Task instructions →
Your task is to copy every line of the entries that contains "kind".

Collected data:

-- ==== Sys2Proof/Machine/Port.lean ====
section
/-!
DEFINITION. The port engines (05, 06): exchanges, received bursts, rounds, enrolment, strangers, walk-outs and fences.
-/

namespace Sys2Proof.Machine

def State.modXchg (s : State) (p : Nat) (f : Exchange → Exchange) : State := s.modPort p (fun q => { q with xchg := q.xchg.map f })
def State.modRound (s : State) (p : Nat) (f : Round → Round) : State := s.modPort p (fun q => { q with round := q.round.map f })
def State.xchg (s : State) (p : Nat) : Option Exchange := (s.port p).bind (·.xchg)
def State.round (s : State) (p : Nat) : Option Round := (s.port p).bind (·.round)

/-! Events of a port engine (Tables 18.8, 18.9). -/
def nodeEvent (p kind node : Nat) (s : State) (ep : Nat := 0x7FFFFF) : State := pmEvent kind node 0 0 (portUnit p) s ep

/-! Strangers (R131, R132). -/

/-- STRANGER_DETECTED: counted, and logged while the class's bit is 0. -/
def stranger (p cls node data : Nat) (s : State) : State :=
  let s1 := if cls = 1 then s.incSat (F.FL_CNT_STR_UNKNOWN p) else if cls = 3 then s.incSat (F.FL_CNT_STR_IMPOSTOR p) else s
  let pend := s1.get (F.FL_STR_PEND_PEND p)
  if bit pend (cls - 1) then s1
  else
    let s2 := s1.put (F.FL_STR_PEND_PEND p) (setBits pend (cls - 1) 1 1)
    let s3 := ((s2.put (F.FL_STR_LAST_CLASS p) cls).put (F.FL_STR_LAST_NODE p) node).put (F.FL_STR_LAST_DATA p) data
    pmEvent 0x33 (node + data * 2 ^ 14) 0 cls (portUnit p) (dayPush (portUnit p) 0x18 cls (node + data * 2 ^ 16) s3)

/-- Frames of the round in progress that were built and not sent are discarded (R118, Table 5.13). -/
def discardRound (p : Nat) (s : State) : State :=
  match s.round p with
  | none => s
  | some r => (s.incSat (F.FL_RCNT_DISCARD p) r.frames.length).modRound p (fun r => { r with frames := [] })

/-- Frames of the round in progress that were built and not sent are discarded, and built anew without the unicast commands to a node (R118). -/
def rebuildRound (p : Nat) (n : Option Nat) (s : State) : State :=
  match s.round p with
  | none => s
  | some r =>
    let s1 := discardRound p s
    match r.kind, r.frames.head?, r.frames.getLast? with
    | .read, some (.readChain a _ pf pn), some (.readChain b m _ _) =>
      (s1.modRound p (fun r => { r with frames := readFrames s p a (b + m - 1) pf pn })).modPort p (fun q => { q with
        want := q.want.filter (fun w => w.2 != .round) })
    | _, _, _ => s1.modRound p (fun x => { x with frames := r.frames.filter (fun c => n.isNone || unicastTo c != n) })

/-- Unicast commands to a node that wait are given up (R133); a mailbox command ends unsent (R140). -/
def dropUnicasts (p n : Nat) (s : State) : State :=
  let gone := fun (w : LineCmd × LineUse) =>
    unicastTo w.1 == some n && (match w.2 with | .follow | .check | .probe _ => true | .mailbox => (match w.1 with | .retire _ => false | _ => true) | _ => false)
  let boxed := ((s.port p).map (fun q => q.want.any (fun w => gone w && w.2 == .mailbox))).getD false
  let s1 := s.modPort p (fun q => { q with want := q.want.filter (fun w => !gone w) })
  if boxed then s1.put (F.FL_MBOX_STATE p) 3 else s1

/-- QUARANTINE (R133, R118): STATE quarantined; frames built ahead are cancelled, as is the node's uncommitted write-back (R56). -/
def quarantine (p n : Nat) (s : State) : State :=
  let r := nodeRec s p n
  let s1 := writeNode p n { r with state := nsQuarantined } s
  let s2 := rebuildRound p (some n) (discardBuilt p (fun _ => true) s1)
  let s3 := dropUnicasts p n (pruneChecks p s2)
  if (backOf s3 p).reads.any (fun x => r.epbase ≤ x.ep && x.ep < r.epbase + r.points) then
    (modBack p (fun w => { w with reads := w.reads.filter (fun x => !(r.epbase ≤ x.ep && x.ep < r.epbase + r.points)) }) s3).incSat F.TREND_CNT_WB_CANCEL
  else s3

/-- Queue an identity check (R122). -/
def raiseCheck (p n : Nat) (dup restarted : Bool) (s : State) : State :=
  if fenced s p n || (nodeRec s p n).state == nsQuarantined then s
  else s.modPort p (fun q =>
    if q.checks.any (fun c => c.node == n) then
      { q with checks := q.checks.map (fun c => if c.node == n then { c with dup := c.dup || dup, restarted := c.restarted || restarted } else c) }
    else if 16 ≤ q.checks.length then q
    else { q with checks := q.checks ++ [⟨n, dup, restarted⟩] })

/-- An exchange asked for by an action: it runs before the round goes on. No fenced or quarantined node gets one (R133, R135). -/
def followUp (p : Nat) (c : LineCmd) (s : State) : State :=
  if ((unicastTo c).map (fun n => fenced s p n || (nodeRec s p n).state == nsQuarantined)).getD false then s
  else s.modPort p (fun q => { q with want := q.want ++ [(c, .follow)] })

/-- UNKNOWN (Table 6.8): UNK_ACT, which sends nothing to a keyed number. R132 gives this class no DATA: it is 0 (DESIGN CHOICE). -/
def unknownStranger (p n : Nat) (s : State) : State :=
  let s1 := stranger p 1 n 0 s
  if nodeKeyed s1 p n then s1
  else match s1.get (F.FL_STRCFG_UNK_ACT p) with
    | 1 => followUp p (.mute n (s1.get (F.FL_STRTIME_MUTE_S p))) s1
    | 2 => followUp p (.retire n) s1
    | _ => s1

/-- IMPOSTOR (Table 6.8) with its DATA. -/
def impostor (p n data : Nat) (s : State) : State :=
  let s1 := stranger p 3 n data s
  if data = 1 then quarantine p n s1
  else if data = 2 then
    let r := nodeRec s1 p n
    followUp p (.retire n) (writeNode p n { r with state := nsPrebound, points := 0 } s1)
  else s1

/-- AUTH (Table 6.8): STRIKES, and quarantine at AUTH_LIM. -/
def authStranger (p n : Nat) (s : State) : State :=
  let r := nodeRec s p n
  let k := satTo 255 (r.strikes + 1)
  let s1 := stranger p 4 n k (writeNode p n { r with strikes := k } s)
  if s1.get (F.FL_STRCFG_AUTH_LIM p) ≤ k ∧ r.state ≠ nsQuarantined then quarantine p n s1 else s1

/-- ENERGY (R131, R132): DATA is the number of NOISE bursts so far in the round. -/
def energyStranger (p : Nat) (s : State) : State :=
  stranger p 5 0 (satTo 255 (((s.round p).map (·.noise)).getD 0)) s

/-- A GOOD burst from a node behind a LOST fence disables the fence, whatever window it lies in (R135). -/
def fenceReturn (p n : Nat) (s : State) : State :=
  (List.range 8).foldl (fun s k =>
    if fenceHas s p k n && s.get (F.FL_FENCE_REASON p k) == 3 then nodeEvent p 0x35 n (s.put (F.FL_FENCE_EN p k) 0) else s) s

/-- What a GOOD burst from a node does whatever it answers (R131, R135): STRIKES clears, and a LOST fence before it is disabled. -/
def goodFrom (p n : Nat) (s : State) : State :=
  let r := nodeRec s p n
  fenceReturn p n (if r.strikes = 0 then s else writeNode p n { r with strikes := 0 } s)

/-! Commits of node records (R129, R140, Table 6.3). -/

/-- The bytes of an entry initialised or retired (R162). -/
def editEntry (e : EntryEdit) (b : List Byte) : List Byte :=
  match e with
  | .keep => b
  | .init => List.replicate 8 0#8
  | .retire => leBytes 4 (ofSigned 16 (decodeEntry (ofLe (b.take 4)) 0).value + qRetired * 2 ^ 28) ++ b.drop 4

/-- Every reading made of endpoints from `first` on has been written back (R178): none waits in a port or in a write-back buffer, and no write
of such an entry is held. -/
def nodeSettled (s : State) (first n : Nat) : Bool :=
  let has (e : Nat) : Bool := first ≤ e && e < first + n
  !s.trend.backs.any (fun w => w.reads.any (fun r => has r.ep)) && !s.ports.any (fun q => q.readings.any (fun r => has r.ep)) &&
  !s.ledg.held.any (fun h => match h with | .write 0x78 a _ none => has (a / 8) | _ => false)

/-- A node transaction enters the journal: the record, and the address-book entries of its endpoints. -/
def beginNode (p : Nat) (t : NodeTxn) (w : NodeTodo) (s : State) : State :=
  let u := portUnit p
  let s1 := memWrite u (nodeAddr s p t.node) w.data (txnOpen u s)
  let s2 := if w.edit = .keep then s1 else forUpTo w.count (fun i s =>
    let a := 8 * (w.first + i)
    memWrite u a (editEntry w.edit (s.bytes a 8)) s) s1
  let s3 := modTxn u (fun x => { x with act := .node p }) s2
  (txnCommit u s3).modPort p (fun q => { q with txn := some { t with todo := none } })

/-- A node transaction that waits begins once every earlier reading of the node's endpoints has been written back; their pending lines are
issued at once (R178). -/
def tryNode (p : Nat) (s : State) : State :=
  match (s.port p).bind (·.txn) with
  | none => s
  | some t => match t.todo with
    | none => s
    | some w =>
      let s1 := issueRange w.first w.count s
      if nodeSettled s1 w.first w.count then beginNode p t w s1 else s1

/-- The node transactions that wait. -/
def retryNodes (s : State) : State := forUpTo 32 tryNode s

/-- One journalled transaction is asked for: the record, and what becomes of the address-book entries of its endpoints. -/
def nodeTxn (p n : Nat) (r : NodeRec) (edit : EntryEdit) (count : Nat) (event : Option Nat) (s : State) : State :=
  let eps := if r.epbase = noEp then 0 else min count (0x500000 - r.epbase)
  tryNode p (s.modPort p (fun q => { q with txn := some ⟨n, event.map (fun k => (k, r.epbase)), some ⟨encodeNode r, edit, r.epbase, eps⟩⟩ }))

/-- The node transaction has committed: its day-book entry and event (R129, Table 6.3). -/
def nodeCommitted (p : Nat) (s : State) : State :=
  match (s.port p).bind (·.txn) with
  | none => s
  | some t =>
    let s1 := s.modPort p (fun q => { q with txn := none })
    match t.event with
    | none => s1
    | some (kind, ep) =>
      let s2 := if kind = 0x36 then dayPush (portUnit p) 0x1A 0 t.node s1 else s1
      nodeEvent p kind t.node s2 (if kind = 0x36 then ep else 0x7FFFFF)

Expected output →
def nodeEvent (p kind node : Nat) (s : State) (ep : Nat := 0x7FFFFF) : State := pmEvent kind node 0 0 (portUnit p) s ep
    match r.kind, r.frames.head?, r.frames.getLast? with
    | some (kind, ep) =>
      let s2 := if kind = 0x36 then dayPush (portUnit p) 0x1A 0 t.node s1 else s1
      nodeEvent p kind t.node s2 (if kind = 0x36 then ep else 0x7FFFFF)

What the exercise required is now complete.